How to manage impossible workloads through laser focus – OurWarwick

How to manage impossible workloads through laser focus

If you’re like me, then exam stress levels can oftentimes become unbearable. The pressure of wanting and feeling you need to do well or at least survive the season can become a great strain in making positive progress towards the end goal itself.

Although some of my previous posts have focused on dealing with unhelpful states of emotion and thoughts, particularly summarising some of the strategies I have found effective from The Happiness Trap, this post will focus on dealing with the issue upfront: getting work done.

One of the most powerful techniques I have harnessed in approaching what might initially seem an insurmountable task is building laser focus – which are short bursts of time where you use every faculty of concentration to overcome a challenge.

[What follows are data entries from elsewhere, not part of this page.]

-- ==== Sys2Proof/Laws/Memory.lean ====
section
/-! SUPPORT. Memory: a read after a write, a write leaves every other address alone, and every memory operation keeps the
canonical form. -/

namespace Sys2Proof.Machine

/-! ### Listed bytes -/

theorem Memory.lookup_insert (m : Memory) (a b : Nat) (v : Byte) :
    (Memory.insert m a v).lookup b = if b = a then some v else m.lookup b := by
  induction m with
  | nil => simp [Memory.insert, Memory.lookup]
  | cons c m ih =>
    obtain ⟨k, w⟩ := c
    simp only [Memory.insert]
    split
    · simp [Memory.lookup]
    · split
      · subst_vars
        by_cases h : b = k <;> simp [Memory.lookup, h]
      · by_cases h : b = k
        · have : b ≠ a := by omega
          simp [Memory.lookup, h]
          omega
        · simp [Memory.lookup, h, ih]

theorem Memory.lookup_erase (m : Memory) (a b : Nat) :
    (Memory.erase m a).lookup b = if b = a then none else m.lookup b := by
  unfold Memory.erase
  induction m with
  | nil => simp [Memory.lookup]
  | cons c m ih =>
    obtain ⟨k, w⟩ := c
    by_cases hk : k = a
    · subst hk
      by_cases hb : b = k <;> simp_all [Memory.lookup]
    · by_cases hb : b = k
      · subst hb
        simp [Memory.lookup, hk]
      · simp [Memory.lookup, hk, hb, ih]

/-- A byte reads as what was last written there, and every other address reads as before (R50). -/
theorem Memory.read_write (font : Vector Byte 80) (m : Memory) (a b : Nat) (v : Byte) :
    (Memory.write font m a v).read font b = if b = a then v else m.read font b := by
  unfold Memory.write Memory.read
  split
  · rw [Memory.lookup_erase]
    split <;> simp_all
  · rw [Memory.lookup_insert]
    split <;> simp_all

/-! ### The canonical form -/

theorem Memory.mem_insert {m : Memory} {a : Nat} {v : Byte} {c : Host.Cell} (h : c ∈ Memory.insert m a v) :
    c = (a, v) ∨ c ∈ m := by
  induction m with
  | nil => simpa [Memory.insert] using h
  | cons d m ih =>
    obtain ⟨k, w⟩ := d
    simp only [Memory.insert] at h
    split at h
    · simpa using h
    · split at h
      · rcases List.mem_cons.mp h with h | h <;> simp [h]
      · rcases List.mem_cons.mp h with h | h
        · simp [h]
        · rcases ih h with h | h <;> simp [h]

theorem Memory.insert_rising {m : Memory} (a : Nat) (v : Byte) (h : m.Pairwise fun c d => c.1 < d.1) :
    (Memory.insert m a v).Pairwise fun c d => c.1 < d.1 := by
  induction m with
  | nil => simp [Memory.insert]
  | cons c m ih =>
    obtain ⟨k, w⟩ := c
    rw [List.pairwise_cons] at h
    simp only [Memory.insert]
    split
    · next hak =>
      refine List.pairwise_cons.mpr ⟨fun d hd => ?_, List.pairwise_cons.mpr h⟩
      rcases List.mem_cons.mp hd with rfl | hd
      · exact hak
      · exact lt_trans hak (h.1 d hd)
    · split
      · next hak =>
        subst hak
        exact List.pairwise_cons.mpr ⟨fun d hd => h.1 d hd, h.2⟩
      · refine List.pairwise_cons.mpr ⟨fun d hd => ?_, ih h.2⟩
        rcases Memory.mem_insert hd with rfl | hd
        · show k < a
          omega
        · exact h.1 d hd

/-- A write to an address that exists keeps the canonical form. -/
theorem Memory.wf_write {font : Vector Byte 80} {m : Memory} {a : Nat} (v : Byte) (ha : a < memSize) (h : m.wf font) :
    (Memory.write font m a v).wf font := by
  unfold Memory.write
  split
  · exact ⟨h.1.filter _, fun c hc => h.2 c (List.mem_filter.mp hc).1⟩
  · next hv =>
    refine ⟨Memory.insert_rising a v h.1, fun c hc => ?_⟩
    rcases Memory.mem_insert hc with rfl | hc
    · exact ⟨ha, hv⟩
    · exact h.2 c hc

/-! ### Through the state -/

theorem State.byteAt_putByte (s : State) (a b : Nat) (v : Byte) :
    (s.putByte a v).byteAt b = if b = a then v else s.byteAt b := by
  simp only [State.byteAt, State.putByte, Memory.read_write]

theorem State.wf_putByte {s : State} {a : Nat} (v : Byte) (ha : a < memSize) (h : s.mem.wf s.cfg.font) :
    (s.putByte a v).mem.wf s.cfg.font := Memory.wf_write v ha h

/-- Storing bytes leaves every address outside them alone. -/
theorem State.byteAt_putBytes_outside (s : State) (a b : Nat) (bs : List Byte) (h : b < a ∨ a + bs.length ≤ b) :
    (s.putBytes a bs).byteAt b = s.byteAt b := by
  induction bs generalizing s a with
  | nil => rfl
  | cons v bs ih =>
    simp only [List.length_cons] at h
    rw [State.putBytes, ih (s.putByte a v) (a + 1) (by omega), State.byteAt_putByte, if_neg (by omega)]

/-- Bytes stored from `a` up are read back, the `k`-th at `a + k`. -/
theorem State.byteAt_putBytes_inside (s : State) (a k : Nat) (bs : List Byte) (h : k < bs.length) :
    (s.putBytes a bs).byteAt (a + k) = bs[k] := by
  induction bs generalizing s a k with
  | nil => simp at h
  | cons v bs ih =>
    cases k with
    | zero =>
      rw [State.putBytes, State.byteAt_putBytes_outside _ _ _ _ (by omega), State.byteAt_putByte]
      simp
    | succ k =>
      have := ih (s.putByte a v) (a + 1) k (by simpa using h)
      rw [State.putBytes, show a + (k + 1) = a + 1 + k by omega, this]
      simp

/-- Storing bytes changes memory only. -/
theorem State.putBytes_eq (s : State) (a : Nat) (bs : List Byte) :
    s.putBytes a bs = { s with mem := (s.putBytes a bs).mem } := by
  induction bs generalizing s a with
  | nil => rfl
  | cons b bs ih => exact (ih (s.putByte a b) (a + 1)).trans rfl

theorem State.wf_putBytes {s : State} {a : Nat} (bs : List Byte) (ha : a + bs.length ≤ memSize)
    (h : s.mem.wf s.cfg.font) : (s.putBytes a bs).mem.wf s.cfg.font := by
  induction bs generalizing s a with
  | nil => exact h
  | cons v bs ih =>
    simp only [List.length_cons] at ha
    exact ih (s := s.putByte a v) (by omega) (State.wf_putByte v (by omega) h)

@[simp] theorem State.bytesFrom_length (s : State) (a n : Nat) : (s.bytesFrom a n).length = n := by
  simp [State.bytesFrom]

theorem State.bytesFrom_getElem (s : State) (a n k : Nat) (h : k < (s.bytesFrom a n).length) :
    (s.bytesFrom a n)[k] = s.byteAt (a + k) := by
  simp [State.bytesFrom]

/-! ### Reset memory -/

theorem State.resetWith_wf (cfg : Config) : (State.resetWith cfg).mem.wf cfg.font := by
  simp [State.resetWith, Memory.wf]

/-- Right after reset an address reads as the reset contents (R29). -/
theorem State.byteAt_resetWith (cfg : Config) (a : Nat) :
    (State.resetWith cfg).byteAt a = Memory.unlisted cfg.font a := rfl

end Sys2Proof.Machine
end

As a side note, a lot of these techniques might not necessarily work with you, so to experiment with different approaches, I recommend reading Make Time, which is a book that has inspired me to confront the effectiveness of my approach to work.

Finding your laser mode:

[1] Turn on DO NOT DISTURB.

This is, by far, the best tool I have ever used on my phone (Android). This allows for Deep Work like no other strategy. I strongly recommend reading Deep Work by Carl Newport – it is a must-read for anyone studying at university with the task of overcoming intellectually challenging obstacles.

[2] Wake up or stay up at unsociable hours.

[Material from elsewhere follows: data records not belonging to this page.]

-- ==== Sys2Proof/Tests/Slice0.lean ====
section
/-! SUPPORT. The model's own tests. Expected results come from spec/95_test_vectors.md (the row is named in each docstring)
or from the encodings of spec/30_encoding.md; the second half shows, for every obligation with hypotheses, a state that
meets them. -/

namespace Sys2Proof.Tests

open Sys2Proof.Machine Sys2Proof.Safety

/-! ### Helpers -/

/-- The reset state with some registers set. -/
def withRegs (rs : List (RegNo × Byte)) (s : State) : State := rs.foldl (fun t p => t.setReg p.1 p.2) s

/-- Run one instruction word at `pc`, and test the state after it. -/
def runs (w : Nat) (s : State) (p : State → Bool) : Bool :=
  match step (s.withFetchWord 16 w) with
  | .next t => p t
  | _ => false

/-- Take one action of the agenda, and test the state after it. -/
def takes (a : Action) (s : State) (p : State → Bool) : Bool :=
  match step { s with agenda := [a] } with
  | .next t => p t
  | _ => false

/-- How the next step stops, if it does. -/
def stops (s : State) : Option (Fault ⊕ Refusal) :=
  match step s with
  | .next _ => none
  | .fault e => some (.inl e)
  | .refused r => some (.inr r)

/-- `I = 0x300` with bytes from there up. -/
def atI (bs : List Byte) (s : State) : State := { s.putBytes 0x300 bs with i := 0x300 }

/-- The display with the cells of a list on. -/
def lit (ks : List Nat) (s : State) : State := { s with disp := ks.foldl Display.flip s.disp }

/-- Are exactly the cells of a list on? -/
def shows (t : State) (ks : List Nat) : Bool := t.disp == ks.foldl Display.flip Display.clear

/-- A fault latched, and `pc` left where the faulting instruction stands. -/
def halts (t : State) (cause : BitVec 3) (info pc : Word) : Bool :=
  t.faultCause == cause && t.faultInfo == info && t.pc == pc

/-! ### Well-formedness: a `nop` must not carry a recognised word (R155) -/

theorem test_wf_refuses_cls : Instr.wf (.nop 0x00E0) = false := by decide
theorem test_wf_refuses_every_family :
    ([0x00EE, 0x1000, 0x2FFF, 0x3000, 0x4000, 0x5AB0, 0x6000, 0x7000, 0x8AB7, 0x9AB0, 0xA000, 0xB000, 0xC000, 0xD000,
      0xE09E, 0xE0A1, 0xF007, 0xFF65] : List Word).all (fun w => !(Instr.nop w).wf) = true := by decide
theorem test_wf_accepts_unrecognised :
    ([0x0000, 0x00E1, 0x5AB1, 0x8AB8, 0x9ABF, 0xE19F, 0xF1FF] : List Word).all (fun w => (Instr.nop w).wf) = true := by
  decide

/-! ### Decoding, by words written out from the formats of R62 and the map R66 -/

theorem test_decode_control :
    [decodeWord 0b0000000011100000, decodeWord 0b0000000011101110, decodeWord 0b0001101010111100,
      decodeWord 0b0010001100000001, decodeWord 0b1011111111111110]
    = [.cls, .ret, .jp 0xABC, .call 0x301, .jpV0 0xFFE] := by decide
theorem test_decode_skips :
    [decodeWord 0b0011101000000101, decodeWord 0b0100101100000110, decodeWord 0b0101000100100000,
      decodeWord 0b1001001101000000, decodeWord 0b1110010110011110, decodeWord 0b1110011010100001]
    = [.seImm 10 5, .sneImm 11 6, .seReg 1 2, .sneReg 3 4, .skp 5, .sknp 6] := by decide
theorem test_decode_immediate :
    [decodeWord 0b0110101000000101, decodeWord 0b0111101100000011, decodeWord 0b1010001000010000,
      decodeWord 0b1100001100001111, decodeWord 0b1111000100011110, decodeWord 0b1111001000101001]
    = [.ldImm 10 5, .addImm 11 3, .ldI 0x210, .rnd 3 0x0F, .addI 1, .ldF 2] := by decide
theorem test_decode_alu :
    [decodeWord 0b1000000100100000, decodeWord 0b1000000100100001, decodeWord 0b1000000100100010,
      decodeWord 0b1000000100100011, decodeWord 0b1000101010110100, decodeWord 0b1000000100100101,
      decodeWord 0b1000000100100110, decodeWord 0b1000000100100111, decodeWord 0b1000000100101110]
    = [.ldReg 1 2, .orReg 1 2, .andReg 1 2, .xorReg 1 2, .addReg 10 11, .subReg 1 2, .shr 1 2, .subn 1 2, .shl 1 2] := by
  decide
theorem test_decode_display_timers_transfer :
    [decodeWord 0b1101000100101111, decodeWord 0b1111001100000111, decodeWord 0b1111001000001010,
      decodeWord 0b1111010000010101, decodeWord 0b1111010100011000, decodeWord 0b1111011000110011,
      decodeWord 0b1111011101010101, decodeWord 0b1111100001100101]
    = [.drw 1 2 15, .ldVxDT 3, .ldVxK 2, .ldDTVx 4, .ldSTVx 5, .ldB 6, .ldMemVx 7, .ldVxMem 8] := by decide
/-- T-NOP-1, 2, 4, 5, 6, 8, 10. -/
theorem test_decode_unrecognised :
    ([0x8128, 0x812F, 0x00E1, 0x0300, 0x5121, 0xE19F, 0xF075] : List Word).all (fun w => decodeWord w == .nop w) = true := by
  decide
theorem test_decode_table_word : decodeTableWord 16 0xD125 = some (.drw 1 2 5) := by decide
theorem test_decode_truncated : decode [0x6A] = .error (.truncated 1) := by decide
theorem test_encode : [encode (.drw 1 2 5), encode (.shl 3 4), encode (.ldMemVx 7), encode (.jp 0xABC)]
    = [0xD125, 0x834E, 0xF755, 0x1ABC] := by decide

/-! ### Control transfer -/

/-- T-JP-1. -/
theorem test_jp : runs 0x1ABC State.reset (fun t => t.pc == 0x0ABC) = true := by decide
/-- T-CALL-2: an odd `pc`, the third entry. -/
theorem test_call :
    runs 0x2ABD { State.reset with pc := 0x345, sp := 2 }
      (fun t => t.pc == 0xABD && t.sp == 3 && t.stack[2] == 0x345 && t.stack[3] == 0) = true := by decide
/-- T-CALL-3. -/
theorem test_call_full : runs 0x2300 { State.reset with sp := 16 } (fun t => halts t 3 0x10 0x200 && t.sp == 16) = true := by
  decide
/-- T-RET-3: the newest entry, 2 after the call. -/
theorem test_ret :
    runs 0x00EE { State.reset with pc := 0x400, sp := 2, stack := (State.reset.stack.set 0 0x200).set 1 0xFFE }
      (fun t => t.pc == 0x1000 && t.sp == 1 && t.stack[1] == 0xFFE && t.faultCause == 0) = true := by decide
/-- T-RET-2. -/
theorem test_ret_empty : runs 0x00EE State.reset (fun t => halts t 4 0 0x200) = true := by decide
/-- T-JPV0-2. -/
theorem test_jpV0 : runs 0xBFFF (withRegs [(0, 0xFF)] State.reset) (fun t => t.pc == 0x10FE) = true := by decide

/-! ### Skips -/

/-- T-SE-4: from an odd `pc`. -/
theorem test_seImm_skips :
    runs 0x3A05 (withRegs [(10, 5)] { State.reset with pc := 0x201 }) (fun t => t.pc == 0x205) = true := by decide
/-- T-SE-2. -/
theorem test_seImm_goes_on : runs 0x3A05 (withRegs [(10, 6)] State.reset) (fun t => t.pc == 0x202) = true := by decide
/-- T-SNE-1. -/
theorem test_sneImm_goes_on : runs 0x4A05 (withRegs [(10, 5)] State.reset) (fun t => t.pc == 0x202) = true := by decide
/-- T-SNE-2. -/
theorem test_sneImm_skips : runs 0x4A05 (withRegs [(10, 6)] State.reset) (fun t => t.pc == 0x204) = true := by decide
/-- T-SER-1. -/
theorem test_seReg_skips : runs 0x5120 (withRegs [(1, 7), (2, 7)] State.reset) (fun t => t.pc == 0x204) = true := by decide
/-- T-SER-2. -/
theorem test_seReg_goes_on : runs 0x5120 (withRegs [(1, 7), (2, 8)] State.reset) (fun t => t.pc == 0x202) = true := by
  decide
/-- T-SNER-1. -/
theorem test_sneReg_skips : runs 0x9120 (withRegs [(1, 7), (2, 8)] State.reset) (fun t => t.pc == 0x204) = true := by decide
/-- T-SNER-3: the same register never skips. -/
theorem test_sneReg_same : runs 0x9330 (withRegs [(3, 9)] State.reset) (fun t => t.pc == 0x202) = true := by decide
/-- T-SKP-1. -/
theorem test_skp : runs 0xE49E (withRegs [(4, 11)] { State.reset with keys := 0x0800 }) (fun t => t.pc == 0x204) = true := by
  decide
/-- T-SKP-3: the index is not masked. -/
theorem test_skp_beyond :
    runs 0xE49E (withRegs [(4, 0x10)] { State.reset with keys := 1 }) (fun t => halts t 6 0x10 0x200) = true := by decide
/-- T-SKNP-1. -/
theorem test_sknp_pressed :
    runs 0xE4A1 (withRegs [(4, 11)] { State.reset with keys := 0x0800 }) (fun t => t.pc == 0x202) = true := by decide
/-- T-SKNP-2. -/
theorem test_sknp_released : runs 0xE4A1 (withRegs [(4, 11)] State.reset) (fun t => t.pc == 0x204) = true := by decide

/-! ### Immediate, index and random -/

/-- T-LD-2. -/
theorem test_ldImm : runs 0x6FFF State.reset (fun t => t.reg 15 == 0xFF && t.pc == 0x202) = true := by decide
/-- T-ADDI-1: wraps, no carry flag. -/
theorem test_addImm : runs 0x7A01 (withRegs [(10, 0xFF)] State.reset) (fun t => t.reg 10 == 0 && t.reg 15 == 0) = true := by
  decide
/-- T-LDI-1. -/
theorem test_ldI : runs 0xAFFF State.reset (fun t => t.i == 0xFFF && t.pc == 0x202) = true := by decide
/-- T-RND-1. -/
theorem test_rnd : runs 0xC30F { State.reset with rndIn := [0xA7, 0x11] }
    (fun t => t.reg 3 == 0x07 && t.rndIn == [0x11] && t.pc == 0x202) = true := by decide
/-- T-ADDIX-2: modulo 65536, no flag. -/
theorem test_addI : runs 0xF11E (withRegs [(1, 2)] { State.reset with i := 0xFFFF })
    (fun t => t.i == 1 && t.reg 15 == 0) = true := by decide
/-- T-ADDIX-1: not masked to 12 bits. -/
theorem test_addI_unmasked :
    runs 0xF11E (withRegs [(1, 1)] { State.reset with i := 0xFFF }) (fun t => t.i == 0x1000) = true := by decide
/-- T-FONT-3. -/
theorem test_ldF : runs 0xF129 (withRegs [(1, 15)] { State.reset with i := 0x300 }) (fun t => t.i == 0x4B) = true := by decide
/-- T-FONT-2. -/
theorem test_ldF_beyond :
    runs 0xF129 (withRegs [(1, 16)] { State.reset with i := 0x300 }) (fun t => t.i == 0x300 && t.pc == 0x202) = true := by
  decide

/-! ### ALU -/

/-- T-MOV-3: `VF` is an ordinary source. -/
theorem test_ldReg : runs 0x81F0 (withRegs [(1, 0x11), (15, 1)] State.reset) (fun t => t.reg 1 == 1 && t.reg 15 == 1) = true := by
  decide
/-- T-OR-1: no flag. -/
theorem test_orReg : runs 0x8121 (withRegs [(1, 0xF0), (2, 0x0F), (15, 1)] State.reset)
    (fun t => t.reg 1 == 0xFF && t.reg 15 == 1) = true := by decide
/-- T-AND-1. -/
theorem test_andReg : runs 0x8122 (withRegs [(1, 0xF0), (2, 0x3C), (15, 1)] State.reset)
    (fun t => t.reg 1 == 0x30 && t.reg 15 == 1) = true := by decide
/-- T-XOR-1. -/
theorem test_xorReg : runs 0x8123 (withRegs [(1, 0xF0), (2, 0x3C), (15, 1)] State.reset)
    (fun t => t.reg 1 == 0xCC && t.reg 15 == 1) = true := by decide
/-- T-ADD-3: the sum 255 is no carry. -/
theorem test_addReg : runs 0x8124 (withRegs [(1, 0xFF), (15, 1)] State.reset)
    (fun t => t.reg 1 == 0xFF && t.reg 15 == 0) = true := by decide
/-- T-ADD-6: with x = 15 the flag remains. -/
theorem test_addReg_vf : runs 0x8F14 (withRegs [(15, 0xFF), (1, 2)] State.reset) (fun t => t.reg 15 == 1) = true := by decide
/-- T-SUB-3: equal operands give flag 0. -/
theorem test_subReg_equal : runs 0x8125 (withRegs [(1, 7), (2, 7), (15, 1)] State.reset)
    (fun t => t.reg 1 == 0 && t.reg 15 == 0) = true := by decide
/-- T-SUB-2. -/
theorem test_subReg_wraps : runs 0x8125 (withRegs [(1, 3), (2, 10), (15, 1)] State.reset)
    (fun t => t.reg 1 == 0xF9 && t.reg 15 == 0) = true := by decide
/-- T-SHR-1: `V2` is ignored. -/
theorem test_shr : runs 0x8126 (withRegs [(1, 5), (2, 0xF0)] State.reset) (fun t => t.reg 1 == 2 && t.reg 15 == 1) = true := by
  decide
/-- T-SHR-4: `SHIFT_SOURCE = y`. -/
theorem test_shr_y : runs 0x8126 (withRegs [(1, 5), (2, 0xF0)] (State.resetWith { Config.default with shiftSource := .y }))
    (fun t => t.reg 1 == 0x78 && t.reg 15 == 0 && t.reg 2 == 0xF0) = true := by decide
/-- T-SUBN-1. -/
theorem test_subn : runs 0x8127 (withRegs [(1, 3), (2, 10)] State.reset) (fun t => t.reg 1 == 7 && t.reg 15 == 1) = true := by
  decide
/-- T-SUBN-2. -/
theorem test_subn_wraps : runs 0x8127 (withRegs [(1, 10), (2, 3), (15, 1)] State.reset)
    (fun t => t.reg 1 == 0xF9 && t.reg 15 == 0) = true := by decide
/-- T-SHL-1. -/
theorem test_shl : runs 0x812E (withRegs [(1, 0x81), (2, 1)] State.reset) (fun t => t.reg 1 == 2 && t.reg 15 == 1) = true := by
  decide
/-- T-SHL-3: with x = 15 the flag remains. -/
theorem test_shl_vf : runs 0x8F2E (withRegs [(15, 0xC0)] State.reset) (fun t => t.reg 15 == 1) = true := by decide

/-! ### Display -/

/-- T-CLS-1. -/
theorem test_cls : runs 0x00E0 (lit [0, 63, 64, 2047] (withRegs [(15, 1)] State.reset))
    (fun t => shows t [] && t.reg 15 == 1 && t.pc == 0x202) = true := by decide
/-- T-DRW-2: cell 67 collides and is erased; T-DRW-13: the origin is read before `VF` is cleared. -/
theorem test_drw :
    (runs 0xD011 (lit [67] (withRegs [(0, 2), (1, 1), (15, 1)] (atI [0xC0] State.reset)))
      (fun t => shows t [66] && t.reg 15 == 1 && t.pc == 0x202) &&
     runs 0xDF01 (withRegs [(15, 3)] (atI [0x80] State.reset)) (fun t => shows t [3] && t.reg 15 == 0)) = true := by decide
/-- T-DRW-8: below the grid, and row 0 is not drawn either; T-DRW-12: the data fault comes first; T-DRW-9c: `clip`;
T-DRW-8w and T-DRW-9w: `wrap` in rows and in columns. -/
theorem test_drw_edges :
    (runs 0xD012 (withRegs [(1, 31), (15, 1)] (atI [0x80, 0x80] State.reset))
      (fun t => halts t 5 0x1F00 0x200 && shows t [] && t.reg 15 == 1) &&
     runs 0xD012 (withRegs [(0, 0xFF), (1, 0xFF)] { State.reset with i := 0xFFF }) (fun t => halts t 2 0x1000 0x200) &&
     runs 0xD011 (withRegs [(0, 62)] (atI [0xF0] (State.resetWith { Config.default with drawEdge := .clip })))
      (fun t => shows t [62, 63] && t.reg 15 == 0 && t.faultCause == 0) &&
     runs 0xD012 (lit [0] (withRegs [(1, 31)] (atI [0x80, 0x80] (State.resetWith { Config.default with drawEdge := .wrap }))))
      (fun t => shows t [1984] && t.reg 15 == 1) &&
     runs 0xD011 (withRegs [(0, 62)] (atI [0xF0] (State.resetWith { Config.default with drawEdge := .wrap })))
      (fun t => shows t [0, 1, 62, 63] && t.reg 15 == 0)) = true := by decide

/-! ### Timers and keys -/

/-- T-LDDT-1. -/
theorem test_ldVxDT : runs 0xF307 { State.reset with dt := 0x3C } (fun t => t.reg 3 == 0x3C && t.dt == 0x3C) = true := by decide
/-- T-STDT-1. -/
theorem test_ldDTVx : runs 0xF315 (withRegs [(3, 0x3C)] State.reset) (fun t => t.dt == 0x3C && t.st == 0) = true := by decide
/-- T-STST-1. -/
theorem test_ldSTVx : runs 0xF318 (withRegs [(3, 5)] State.reset) (fun t => t.st == 5 && t.dt == 0) = true := by decide
/-- T-KEY-1. -/
theorem test_ldVxK_waits : runs 0xF20A (withRegs [(2, 7)] State.reset) (fun t => t.pc == 0x200 && t.reg 2 == 7) = true := by decide
/-- T-KEY-2: the least of the keys pressed. -/
theorem test_ldVxK : runs 0xF20A { State.reset with keys := 0x0208 } (fun t => t.pc == 0x202 && t.reg 2 == 3) = true := by decide

/-! ### Memory transfer -/

/-- T-BCD-1. -/
theorem test_ldB : runs 0xF033 (withRegs [(0, 254)] { State.reset with i := 0x300 })
    (fun t => t.bytesFrom 0x300 3 == [2, 5, 4] && t.i == 0x300) = true := by decide
/-- T-BCD-4: nothing is written. -/
theorem test_ldB_beyond : runs 0xF033 (withRegs [(0, 7)] { State.reset with i := 0xFFE })
    (fun t => halts t 2 0x1000 0x200 && t.bytesFrom 0xFFE 2 == [0, 0]) = true := by decide
/-- T-ST-1: `V3` is excluded, `I` grows by 4. -/
theorem test_ldMemVx : runs 0xF355 (withRegs [(0, 0x11), (1, 0x22), (2, 0x33), (3, 0x44)] { State.reset with i := 0x300 })
    (fun t => t.bytesFrom 0x300 4 == [0x11, 0x22, 0x33, 0] && t.i == 0x304) = true := by decide
/-- T-ST-3: no access, so no fault. -/
theorem test_ldMemVx_empty : runs 0xF055 { State.reset with i := 0xFFFF } (fun t => t.i == 0 && t.pc == 0x202) = true := by decide
/-- T-LDM-1: `V3` and `I` stay. -/
theorem test_ldVxMem : runs 0xF365 (withRegs [(3, 0x99)] (atI [1, 2, 3, 4] State.reset))
    (fun t => t.regsBelow 4 == [1, 2, 3, 0x99] && t.i == 0x300) = true := by decide
/-- T-LDM-4. -/
theorem test_ldVxMem_beyond : runs 0xF265 { State.reset with i := 0xFFF } (fun t => halts t 2 0x1000 0x200 && t.reg 0 == 0) = true := by
  decide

For me, this means waking up at 6 am and 5 am – I find 6hrs sleep is doable, but 8hrs is the only sustainable amount I can manage on a consistent basis. I cannot express the power of momentum by the time it is 9 am and you have already overcome the most difficult part of your workload.

[3] Harness focus music.

I find lyrics do not help, so I stick to instrumental and more specifically piano-based tunes. Ludovico Einaudi, Mozart or Alexis Ffrench works well for me. Also, a YouTube soundtrack called “Deus Ex Ambient Mix (Mankind Divided Human Revolution)” suggested by a friend that studies Maths at Warwick works wonders. Sometimes it takes a catalyst to get the period of focus started.

[4] Delay breakfast.

Intermittent fasting is a technique I took from Make Time and something I was not comfortable using at first due to food being one of the few sources of enjoyment left during the intensity of exams. However, I soon found that if I replaced the early morning snacks and big breakfasts with a drink, my focus was maintained for much longer. Having said this, when stress levels increased further, I decided to abandon the strategy – as I said, keep experimenting and optimising your approach.

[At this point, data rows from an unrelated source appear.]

-- ==== Sys2Proof/Word.lean ====
section
/-! DEFINITION. The words of the block: register words, memory bytes, access commands, byte lanes, and the index
types of its replicated parts (00_scope.md R8, R10; 30_encoding.md R100, R101). -/

namespace Sys2Proof

/-- A 32-bit register word, bit 0 least significant (R8, R10); also a byte address of the memory image (R70). -/
abbrev Word := BitVec 32

/-- One byte of the memory image (R70). -/
abbrev Byte := BitVec 8

/-- The 28-bit access command word CMD: bit 27 is W, bits 26:0 are OFF (R100). -/
abbrev Cmd := BitVec 28

/-- The byte-lane enables BE[3:0] of an access (R101). -/
abbrev Lanes := BitVec 4

/-- A DMA channel number, 0 to 15 (R8). -/
abbrev Channel := Fin 16

/-- A timer match slot number, 0 to 3 (R8). -/
abbrev Slot := Fin 4

/-- An LCD frame-DMA channel number, 0 or 1 (R8). -/
abbrev LcdCh := Fin 2

/-- A GPIO bank number, 0 to 2 (R8). -/
abbrev Bank := Fin 3

/-- One bus access, the tuple (CMD, BE, DATA) (R100, R101). -/
structure Access where
  /-- The command word: register and direction. -/
  cmd : Cmd
  /-- The byte-lane enables. -/
  be : Lanes
  /-- The write data, ignored on a read. -/
  data : Word
deriving DecidableEq, Repr

end Sys2Proof
end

[5] Do not be reckless with the human machine.

A stressful mindset might encourage you to work late into the evening, sacrifice exercise and shorten breaks. This can be extremely dangerous because it can lead to burnout which must be avoided at all costs. Burnout is not just a weak mindset that you need to step out of, it is a very real, debilitating frame of mind that prevents you from being able to focus that can take a long time to recover from.

Balance is key I’ve found, and part of that balance is having the levers to break the periods of deep work e.g.:

  • 20mins of physical activity a day is enough for me – no need for 1hr long but can’t be too short.
  • Having a TV series or movie that you keep coming back to and is so good that you can re-watch is a lifesaver. During A-Levels, I would block out the late evening to watch a small fragment of a movie. The key is to prevent burnout – from an efficiency standpoint (let alone the mental trouble it causes), burnout is devastating.

Hopefully at least one of those tips help you overcome the struggle of this period – the harder the battle, the sweeter the victory.